Make The Politicians Work 

The Honourable Peter MacKay, Minister of National Defence, undergoes a rigorous military combat boot camp. (two days at Pet)
On tonight (13 Sep 09) on local CBC and CBC Newsworld.

Searched the program title and Mackay with no result.


----------



## VIChris (13 Sep 2009)

I have it as following The National at 2225 PST on CBC.


----------



## Edward Campbell (13 Sep 2009)

It was described, a bit, in Jane taber's _Globe and Mail_ column about a week ago.









I'm a bit surprised we didn't hear more about it. It looked like good PR for the MND but maybe he doesn't need much electoral help in Central Nova.


----------



## gwp (13 Sep 2009)

[quote author=E.R. Campbell] I'm a bit surprised we didn't hear more about it. It looked like good PR for the MND but maybe he doesn't need much electoral help in Central Nova.
[/quote]
The program and promotion belong to the CBC.  It is likely that part of the arrangement is that "politician at work" agrees to attend and do what is required without concern for the political value and let "show biz" happen.


----------



## Rifleman62 (13 Sep 2009)

Saw Taber's column, but did not see a posting here for thoes who may be interested in the TV program. Thus the reminder.


----------



## mariomike (13 Sep 2009)

I just watched it. Good for "Big Mac"!


----------



## Hawk (14 Sep 2009)

I just watched it too. He was certainly a good sport, and he appears to have learned quite a bit - except the getting there on time thing!

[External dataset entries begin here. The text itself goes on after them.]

-- ==== Sys2Proof/Machine/Eth.lean ====
section
/-! DEFINITION. Ethernet and TSA ports (R169-R188, R195-R200). The MACsec passes are in the cipher lanes. -/

namespace Sys2Proof.Machine

/-- The MAC of a port changed. -/
def modEth (n : Nat) (f : EthSt → EthSt) (s : State) : State := modPort n (fun p => { p with eth := f p.eth }) s

/-- It accepts a new frame (R198). -/
def ethAccepts (s : State) (n : Nat) : Bool := ethOnLine s n && (portAt s n).st == .running

/-! ### Link (R170-R172) -/

/-- A port is held down with cause 6; one that is down already stays so, and does not recover by itself (R170). -/
def holdDown6 (n : Nat) (s : State) : State :=
  if (portAt s n).st = .down then
    if (portAt s n).downCause = 6 then s
    else logEvent (16 + n) clsState (4 + 256 * 6) (pk n 0 2) [] (modPort n (fun p => { p with downCause := 6, holdoff := false }) s)
  else portDown n 6 s

/-- A link has come up and held (R170): at the set rate and duplex a recovering port runs; at any other it is held down with
cause 6. -/
def linkUp (n rate : Nat) (half : Bool) (s : State) : State :=
  let p := portAt s n
  if !(18 ≤ n && isEth n && portFitted s n) || p.st == .stopped then s
  else if rate ≠ val s (pk n 1 1) ∨ half ≠ flag s (pk n 1 3) then holdDown6 n (modEth n (fun e => { e with linkUp := false }) s)
  else
    let s := modEth n (fun e => { e with linkUp := true, rate := rate }) s
    if p.st = .recovering then startTx n (recovered n s) else s

/-- LINK_UP. -/
def execLinkUp (port : Fin 24) (rate : Nat) (half : Bool) (s : State) : Res := conclude s (linkUp port rate half s)

/-- The link has failed: the port is declared down with cause 5 (R171). -/
def linkFailure (n : Nat) (s : State) : State :=
  if 18 ≤ n && (portAt s n).eth.linkUp then portDown n 5 (modEth n (fun e => { e with linkUp := false }) s) else s

/-- LINK_FAILURE. -/
def execLinkFailure (port : Fin 24) (s : State) : Res := conclude s (linkFailure port s)

/-! ### Classification (R175-R177) -/

/-- What the first bytes of a frame say. -/
structure EthHead where
  da : Blob
  sa : Blob
  /-- A tag is present, and its TCI. -/
  tci : Option Nat
  etype : Nat
  /-- The bytes behind the EtherType. -/
  l3 : Blob

/-- The head of a frame read; only TPID 0x8100 is a tag (R169). -/
def ethHead (b : Blob) : EthHead :=
  if sub b 12 2 = [0x81, 0x00] then ⟨b.take 6, sub b 6 6, some (ofBe (sub b 14 2)), ofBe (sub b 16 2), b.drop 18⟩
  else ⟨b.take 6, sub b 6 6, none, ofBe (sub b 12 2), b.drop 14⟩

/-- VID and PCP for classification (R177). -/
def ethVid (s : State) (n : Nat) (h : EthHead) : Nat :=
  match h.tci with | some t => if bitsOf t 11 0 = 0 then val s (pk n 2 1) else bitsOf t 11 0 | none => val s (pk n 2 1)
def ethPcp (s : State) (n : Nat) (h : EthHead) : Nat :=
  match h.tci with | some t => bitsOf t 15 13 | none => val s (pk n 2 2)

/-- Bit of DA_SET that the frame's destination address has (R176). -/
def daBit (s : State) (n : Nat) (da : Blob) : Nat :=
  if (da.headD 0).getLsbD 0 then 24 else if da = beBytes 6 (portMac s n) then 22 else 23

/-- An Ethernet filter entry matches (R177). -/
def ethMatches (s : State) (n : Nat) (h : EthHead) (e : Nat) : Bool :=
  (match bitsOf e 90 89 with | 0 => true | 1 => h.tci.isNone | 2 => h.tci.isSome | _ => false) &&
  ((ethVid s n h ^^^ bitsOf e 76 65) &&& bitsOf e 88 77 == 0) && e.testBit (57 + ethPcp s n h) &&
  ((h.etype ^^^ bitsOf e 40 25) &&& bitsOf e 56 41 == 0) && e.testBit (daBit s n h.da)

/-- The fields of R100 that a frame has. [log 47 DEDUCED] -/
def ethHash (n : Nat) (h : EthHead) : HashFields :=
  let v4 := h.etype == 0x0800
  let v6 := h.etype == 0x86DD
  let proto := if v4 then ofBe (sub h.l3 9 1) else if v6 then ofBe (sub h.l3 6 1) else 0
  let l4 := if v4 then 4 * bitsOf (ofBe (sub h.l3 0 1)) 3 0 else 40
  { da := h.da, sa := h.sa, vid := match h.tci with | some t => beBytes 2 (bitsOf t 11 0) | none => [],
    etype := beBytes 2 h.etype, ip := if v4 then sub h.l3 12 8 else if v6 then sub h.l3 8 32 else [],
    ports := if proto = 6 ∨ proto = 17 then sub h.l3 l4 4 else [], inp := n }

/-- A datagram to the port's own address that the keeper serves, ahead of the filters: UDP to the port of 0x1033/02, TCP or
UDP to port 13400 (R415, R417). [log 124 DEDUCED] -/
def ethServed (s : State) (n : Nat) (h : EthHead) : Bool :=
  let v4 := h.etype == 0x0800
  let proto := if v4 then ofBe (sub h.l3 9 1) else if h.etype == 0x86DD then ofBe (sub h.l3 6 1) else 0
  let dest := ofBe (sub (ethHash n h).ports 2 2)
  ethService s n && h.da == beBytes 6 (portMac s n) &&
  ((proto == 17 && dest == setting s (odKey 0x1033 2)) || ((proto == 6 || proto == 17) && dest == 13400))

/-- Class, copies and bucket of a frame under the port's filters, VLAN handling and PDU table (R176, R177). -/
def ethFiltered (s : State) (n : Nat) (b : Blob) : Nat × List (Nat × Option Nat × Option Nat) × Nat :=
  let h := ethHead b
  let bucket := hashBucket s (ethHash n h)
  if ethServed s n h then (6, [(28, none, none)], bucket)
  else
  let e := decide1 s n (ethMatches s n h)
  let x := e.getD 0
  let tc := if x.testBit 123 then classOf s n (ethPcp s n h) else bitsOf x 126 124
  (if e.isSome then tc else 0, copiesOf s (destsOf n x) (ethPdu s n (ethVid s n h) h.etype h.tci.isSome) bucket, bucket)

Well done, Big Mac!

Hawk


----------



## PuckChaser (15 Sep 2009)

For those that missed the episode: http://www.cbc.ca/national/blog/video/militaryafghanistan/make_the_politician_work_peter.html

I thought it was a great show, the Sgt who ran the MND through his training did an excellent job of holding back, without actually looking like he was holding back with the yelling.  ;D


----------



## Larkvall (15 Sep 2009)

I loved the part when the Sgt was lecturing him on wasting taxpayers money.

 :rofl:


----------



## GAP (15 Sep 2009)

Kudo's to McKay and the CF personnel....McKay for being the good sport he was, and the staff for filling in a whole wack of experiences in two little days....including checking out the springs on the LAV III   ;D


----------